All of lore.kernel.org
 help / color / mirror / Atom feed
From: "Paul E. McKenney" <paulmck@linux.vnet.ibm.com>
To: Frederic Weisbecker <fweisbec@gmail.com>
Cc: Christoph Lameter <cl@gentwo.org>,
	linux-kernel@vger.kernel.org, mingo@kernel.org,
	laijs@cn.fujitsu.com, dipankar@in.ibm.com,
	akpm@linux-foundation.org, mathieu.desnoyers@efficios.com,
	josh@joshtriplett.org, niv@us.ibm.com, tglx@linutronix.de,
	peterz@infradead.org, rostedt@goodmis.org, dhowells@redhat.com,
	edumazet@google.com, dvhart@linux.intel.com, oleg@redhat.com,
	sbw@mit.edu
Subject: Re: [PATCH tip/core/rcu 11/17] rcu: Bind grace-period kthreads to non-NO_HZ_FULL CPUs
Date: Fri, 11 Jul 2014 12:43:14 -0700	[thread overview]
Message-ID: <20140711194314.GU16041@linux.vnet.ibm.com> (raw)
In-Reply-To: <20140711192612.GJ26045@localhost.localdomain>

On Fri, Jul 11, 2014 at 09:26:14PM +0200, Frederic Weisbecker wrote:
> On Fri, Jul 11, 2014 at 12:08:16PM -0700, Paul E. McKenney wrote:
> > On Fri, Jul 11, 2014 at 08:57:33PM +0200, Frederic Weisbecker wrote:
> > > On Fri, Jul 11, 2014 at 11:45:28AM -0700, Paul E. McKenney wrote:
> > > > On Fri, Jul 11, 2014 at 08:25:43PM +0200, Frederic Weisbecker wrote:
> > > > > On Fri, Jul 11, 2014 at 01:10:41PM -0500, Christoph Lameter wrote:
> > > > > > On Tue, 8 Jul 2014, Frederic Weisbecker wrote:
> > > > > > 
> > > > > > > > I was figuring that a fair number of the kthreads might eventually
> > > > > > > > be using this, not just for the grace-period kthreads.
> > > > > > >
> > > > > > > Ok makes sense. But can we just rename the cpumask to housekeeping_mask?
> > > > > > 
> > > > > > That would imply that all no-nohz processors are housekeeping?
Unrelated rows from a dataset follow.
-- ==== Sys2Proof/Machine/CmdSieve.lean ====
section
/-! DEFINITION. Meanings: the converters and the checker (chapter 9). -/

namespace Sys2Proof.Machine
open Sys2Proof

/-- The register that a scan write names: 0 - 15 SV_SCAN_n, 16 - 31 SV_DWELL_n, 32 SV_SCAN_LEN. -/
def scanReg (k reg : Nat) : Nat :=
  if reg < 16 then R.SV_SCAN k reg else if reg < 32 then R.SV_DWELL k (reg - 16) else R.SV_SCAN_LEN k

/-- SIEVE_WORD (R194). -/
def execSieveWord (k : Nat) (vs : List Int) (limit : Bool) (s : State) : Host.Outcome State Fault Refusal :=
  s.run (decide (k < 2)) (fun d => d.sieveWord k vs limit)

/-- SIEVE_BG_INTERVAL (R193). -/
def execSieveBgInterval (k : Nat) (est : List Int) (rms : Nat) (s : State) : Host.Outcome State Fault Refusal :=
  s.run (decide (k < 2)) (fun d => d.svBackground k est rms)

/-- CAL (R200). -/
def execCal (k : Nat) (v : Nat) (s : State) : Host.Outcome State Fault Refusal :=
  s.run (decide (k < 2)) (fun d => d.regCommand (R.SV_CTRL k) (putBit v 2 true))

/-- SIEVE_CAL_DONE (R200). -/
def execSieveCalDone (k : Nat) (zero : Int) (ref : Int) (s : State) : Host.Outcome State Fault Refusal :=
  s.run (decide (k < 2)) (fun d => d.svCalDone k zero ref)

/-- RUN (R198). -/
def execRun (k : Nat) (v : Nat) (s : State) : Host.Outcome State Fault Refusal :=
  s.run (decide (k < 2)) (fun d => d.regCommand (R.SV_CTRL k) v)

/-- SV_SCAN_WRITE (R198). -/
def execSvScanWrite (k : Nat) (reg : Nat) (v : Nat) (s : State) : Host.Outcome State Fault Refusal :=
  s.run (decide (k < 2) && decide (reg < 33)) (fun d => d.regCommand (scanReg k reg) v)

/-- INJECT_GO (R199). -/
def execInjectGo (k : Nat) (v : Nat) (s : State) : Host.Outcome State Fault Refusal :=
  s.run (decide (k < 2)) (fun d => d.regCommand (R.SV_INJ k) (putBit v 31 true))

/-- INJECTION_START (R199). -/
def execInjectionStart (k : Nat) (s : State) : Host.Outcome State Fault Refusal :=
  s.run (decide (k < 2)) (fun d => d.injectionStart k)

/-- WITNESS_ROUND (R204). -/
def execWitnessRound (s : State) : Host.Outcome State Fault Refusal :=
  s.run true (fun d => d.witnessRound)

/-- XCHK_PERIODIC (R206). -/
def execXchkPeriodic (s : State) : Host.Outcome State Fault Refusal :=
  s.run true (fun d => d.xchkPeriodic)

/-- VREF_RANGE (R451). -/
def execVrefRange (k : Nat) (s : State) : Host.Outcome State Fault Refusal :=
  s.run (decide (k < 2)) (fun d => d.vrefRange k)

end Sys2Proof.Machine
end

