/-- Ageing (R238, R239): the age factor of a reference burst; and what Silt does each hour, on its plan, on REPLAN, on SAVE and after a
voltage step (R240 - R242): the hour's records and projections, the weekly and daily saves, the step down of VID after 24 hours above the
target. Choices of the model in it: assumptions 27, 60. -/
def Obligations.SiltActs : Prop :=
  (∀ (s : State) (d e : Dev) (n ps r a : Nat), s.dev = d → s.fabricRuns = true → n < 64 → 0 < ps → r = 4096 * 10 ^ 12 / ps →
    a = (if stepRateF d.sup.vid (d.sensRead (engSensor n)) ≤ 0 then 0
      else (divRound ((r : Int) * 65536) (stepRateF d.sup.vid (d.sensRead (engSensor n))).toNat).toNat) →
    e = { d with silt := { d.silt with
      age := AMap.put d.silt.age n a
      rate := AMap.put d.silt.rate n r
      bursts := AMap.put d.silt.bursts n (AMap.get d.silt.bursts n [] ++ [a]) } } →
    exec (.referenceBurst n ps) s = .next (s.put (e.wr (F.SILT_ENG.A_NOW n) (min 65535 ((a + 2) / 4))))) ∧
  (∀ (s : State) (d e : Dev), s.dev = d → s.runs = true → d.before (d.silt.hourTb + 3600000000000) = true →
    e = d.wait (d.silt.hourTb + 3600000000000) →
    exec .siltHourly s = .next (s.put (
      let hour := e.rd F.SILT_HOURS.HOURS + 1
      let w := e.wr F.SILT_HOURS.HOURS hour
      let w := { w with nv := { w.nv with hours := hour } }
      let recE := w.silt.bursts.map (fun (eb : Nat × List Nat) =>
        (eb.1, ({ hour := hour, age := meanNat eb.2, slack := w.engSlack eb.1 } : SiltRec)))
      let recL := w.silt.linkLeast.map (fun (ts : Nat × Nat) => (64 + ts.1, ({ hour := hour, age := 0, slack := ts.2 } : SiltRec)))
      let hist := (recE ++ recL).foldl (fun m (r : Nat × SiltRec) => AMap.put m r.1 (AMap.get m r.1 [] ++ [r.2])) w.silt.hist
      let x := { w with silt := { w.silt with hourTb := w.time.tb, bursts := [], linkLeast := [], hist := hist, measDue := true } }
      let y := if hour % 168 = 0 then x.driftWeek hour else x
      let p := (if hour % 24 = 0 then y.siltSave else y).project
      let goal : Int := p.1.slackTarget * 10
      let low := p.2.any (fun l => decide (l < goal))
      let high := !p.2.isEmpty && p.2.all (fun l => decide (goal + 200 < l))
      let q := { p.1 with silt := { p.1.silt with due := p.1.silt.due || low, above := if high then p.1.silt.above + 1 else 0 } }
      if 24 ≤ q.silt.above && q.flag F.SILT_CFG.EN && q.flag F.SILT_CFG.VID_AUTO && 650 < q.rd F.SILT_VID.VID_MV then
        let v := max 650 (min 900 (q.rd F.SILT_VID.VID_MV) - 10)
        { (q.wr F.SILT_VID.VID_MV v).raise 0x21 10 0 v with silt := { q.silt with above := 0 } }
      else q))) ∧
  (∀ (s : State) (d e : Dev), s.dev = d → s.runs = true → d.silt.due = true → d.silt.replanning = false →
    e = { d with silt := { d.silt with due := false } } →
    ∀ w x : Dev, w = ((e.count 0x48).raise 0x21 2 0 0).wr F.SILT_STAT.STEP 1 →
    x = { w with silt := { w.silt with replanning := true } } →
    ∀ r : Dev × List (Nat × Nat), r = Dev.planMoves (x.rd F.SILT_CFG.MOVE_MAX) x x.engLoads →
    exec .siltReplan s = .next (s.put (if !e.isActive || !e.flag F.SILT_CFG.EN then e
      else if r.1.slackMet r.2 then { r.1 with silt := { r.1.silt with replanning := false } } else r.1.raiseVolts))) ∧
  (∀ s : State, s.runs = true → (s.dev.silt.due = false ∨ s.dev.silt.replanning = true) → exec .siltReplan s = .next s) ∧
  (∀ (s : State) (d e w : Dev) (v : Nat), s.dev = d → s.runs = true → v < 2 ^ 32 → e = d.wr F.SILT_CTRL.CELL_SEL (bits v 31 16) →
    (w = (if bit v 0 && !e.marlHas .silt then e.marlAsk 4 .silt none else e) →
      exec (.replan v) s = .next (s.put (if w.silt.replanning || w.silt.due then w else w.replanNow))) ∧
    (w = (if e.marlHas .silt then e else e.marlAsk 4 .silt none) →
      exec (.siltSave v) s = .next (s.put (if bit v 1 && !w.silt.replanning && !w.silt.due then w.replanNow else w)))) ∧
  (∀ (s : State) (d e : Dev) (t : Nat) (ps : List Nat), s.dev = d → s.runs = true → d.silt.measTb = some t → d.before t = true →
    e = d.wait t →
    ∀ w : Dev, w = forEach ps.zipIdx (fun (px : Nat × Nat) (d : Dev) => d.refBurst px.2 px.1)
      { e with silt := { e.silt with measTb := none } } →
    ∀ p : Dev × List Int, p = w.project →
    exec (.siltVoltageRemeasure ps) s = .next (s.put (if p.1.slackMet p.1.engLoads then
      { p.1 with silt := { p.1.silt with replanning := false } } else p.1.raiseVolts)))

/-! ## Host ports, egress, peer port, tether (chapters 12, 14) -/

/-- A frame received on a host port: the stages of R252 in order, each with its own drop (R252 - R262, R317). Choices of the model in it:
assumptions 62, 67. -/
def Obligations.FrameStagesAct : Prop :=
  (∀ (s : State) (p : Nat) (room : Bool) (bs : List Byte), s.runs = true → p < 2 → s.dev.flag (F.MAC_CTRL.RX_EN p) = false →
    exec (.frameReceive p room bs) s = .next s) ∧
  (∀ (s : State) (d : Dev) (p : Nat) (room : Bool) (bs : List Byte), s.dev = d → s.runs = true → p < 2 →
    d.flag (F.MAC_CTRL.RX_EN p) = true →
    (bs.length < 64 → exec (.frameReceive p room bs) s = .next (s.put (d.rxDrop p (F.RX_DROP_A.RUNT p) (some 8)))) ∧
    (9216 < bs.length → exec (.frameReceive p room bs) s = .next (s.put (d.rxDrop p (F.RX_DROP_A.OVERSIZE p) (some 7)))) ∧
    (64 ≤ bs.length → bs.length ≤ 9216 → fcsGood bs = false →
      exec (.frameReceive p room bs) s = .next (s.put (d.rxDrop p (F.RX_DROP_B.FCS p) none))) ∧
    (64 ≤ bs.length → bs.length ≤ 9216 → fcsGood bs = true →
      (room = false →
        exec (.frameReceive p room bs) s = .next (s.put (d.rxDrop p (F.RX_DROP_F.FIFO p) (some 4)))) ∧
      (room = true → d.addrAccepted p (beAt bs 0 6) = false →
        exec (.frameReceive p room bs) s = .next (s.put (d.rxDrop p (F.RX_DROP_B.ADDR p) none))) ∧
      (room = true → d.addrAccepted p (beAt bs 0 6) = true →
        ((parseEth bs).etype = 0x8808 →
          ((beAt (parseEth bs).body 0 2 = 1 ∧ ((parseEth bs).dst = 0x0180C2000001 ∨ (parseEth bs).dst = d.station p) ∧
            d.flag (F.MAC_CTRL.PAUSE_RX_EN p) = true) →
            exec (.frameReceive p room bs) s = .next (s.put (d.takePause p (beAt (parseEth bs).body 2 2)))) ∧
          (beAt (parseEth bs).body 0 2 ≠ 1 ∨ d.flag (F.MAC_CTRL.PAUSE_RX_EN p) = false →
            exec (.frameReceive p room bs) s = .next (s.put (d.rxDrop p (F.RX_DROP_C.MACCTL p) none)))) ∧
        ((parseEth bs).etype ≠ 0x8808 → d.vlanRefused p (parseEth bs) = true →
          exec (.frameReceive p room bs) s = .next (s.put (d.rxDrop p (F.RX_DROP_C.VLAN p) none))) ∧
        ((parseEth bs).etype ≠ 0x8808 → d.vlanRefused p (parseEth bs) = false →
          (d.ipStage p (parseEth bs) = .ipErr →
            exec (.frameReceive p room bs) s = .next (s.put (d.rxDrop p (F.RX_DROP_D.IP_ERR p) none))) ∧
          (d.ipStage p (parseEth bs) = .frag →
            exec (.frameReceive p room bs) s = .next (s.put (d.rxDrop p (F.RX_DROP_E.FRAG p) none))) ∧
          (d.ipStage p (parseEth bs) = .udpErr →
            exec (.frameReceive p room bs) s = .next (s.put (d.rxDrop p (F.RX_DROP_D.UDP_ERR p) none))) ∧
          (d.ipStage p (parseEth bs) ≠ .ipErr → d.ipStage p (parseEth bs) ≠ .frag → d.ipStage p (parseEth bs) ≠ .udpErr →
            ∀ r : Dev × Option Nat, r = d.steer p (parseEth bs) (d.ipStage p (parseEth bs)) →
            (r.2 = none →
              exec (.frameReceive p room bs) s = .next (s.put (r.1.rxDrop p (F.RX_DROP_E.FILTER p) (some 10)))) ∧
            (∀ q, r.2 = some q → ∀ m : Dev × Bool, m = r.1.police q bs.length (r.1.rxq q).length (parseEth bs) (d.ipStage p (parseEth bs)) →
              (m.2 = false → exec (.frameReceive p room bs) s = .next (s.put (m.1.countQ 0x52 p))) ∧
              (m.2 = true → m.1.rxDepth q ≤ (m.1.rxq q).length →
                exec (.frameReceive p room bs) s = .next (s.put (m.1.rxDrop p (F.RX_DROP_F.QFULL p) (some 5)))) ∧
              (m.2 = true → (m.1.rxq q).length < m.1.rxDepth q → exec (.frameReceive p room bs) s = .next (s.put
                ((((m.1.rxPut p q bs).bumpWrap (F.RX_OK.COUNT p) 1).countQ 0x50 p).pauseCheck p)))))))))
So all
> > > > > > processors with a tick are housekeeping?
> > > > > 
> > > > > Well, now that I think about it again, I would really like to keep housekeeping
> > > > > to CPU 0 when nohz_full= is passed.
> > > > 
> > > > When CONFIG_NO_HZ_FULL_SYSIDLE=y, then housekeeping kthreads are bound to
> > > > CPU 0.  However, doing this causes significant slowdowns according to
> > > > Fengguang's testing, so when CONFIG_NO_HZ_FULL_SYSIDLE=n, I bind the
> > > > housekeeping kthreads to the set of non-nohz_full CPUs.
> > > 
> > > But did he see these slowdowns with nohz_full= parameter passed? I doubt he
> > > tested that. And I'm not sure that people who need full dynticks will run
> > > the usecases that trigger slowdowns with grace period kthreads.
> > > 
> > > I also doubt that people will often omit other CPUs than CPU 0 nohz_full=
> > > range.
> > 
> > Agreed, this is only a problem when people run workloads for which
> > NO_HZ_FULL is not well-suited.  Which is why I settled on designating
> > the non-nohz_full= CPUs as the housekeeping CPUs -- people wanting to
> > run general workloads not suited to NO_HZ_FULL probably won't specify
> > nohz_full=.  If they don't, then any CPU can be a housekeeping CPU.
> 
> Right. So affining GP kthread to all non-nohz-full CPU works in all case. It's convenient
> but it requires some plumbing:
> 
> * add a housekeeping cpumask and implement housekeeping_affine on top
> * add kthread_bind_cpumask()

Yep.

> So what I propose is to skip these complications and just do:
> 
>         if (tick_nohz_full_enabled()) // means that somebody passed nohz_full= kernel parameter
>             kthread_bind_cpu(GP kthread, 0)
> 
> Moreover Thomas didn't like the idea of extending housekeeping duty further CPU 0, arguing that
> it's too early for that. He meant that for timekeeping but the idea is expandable.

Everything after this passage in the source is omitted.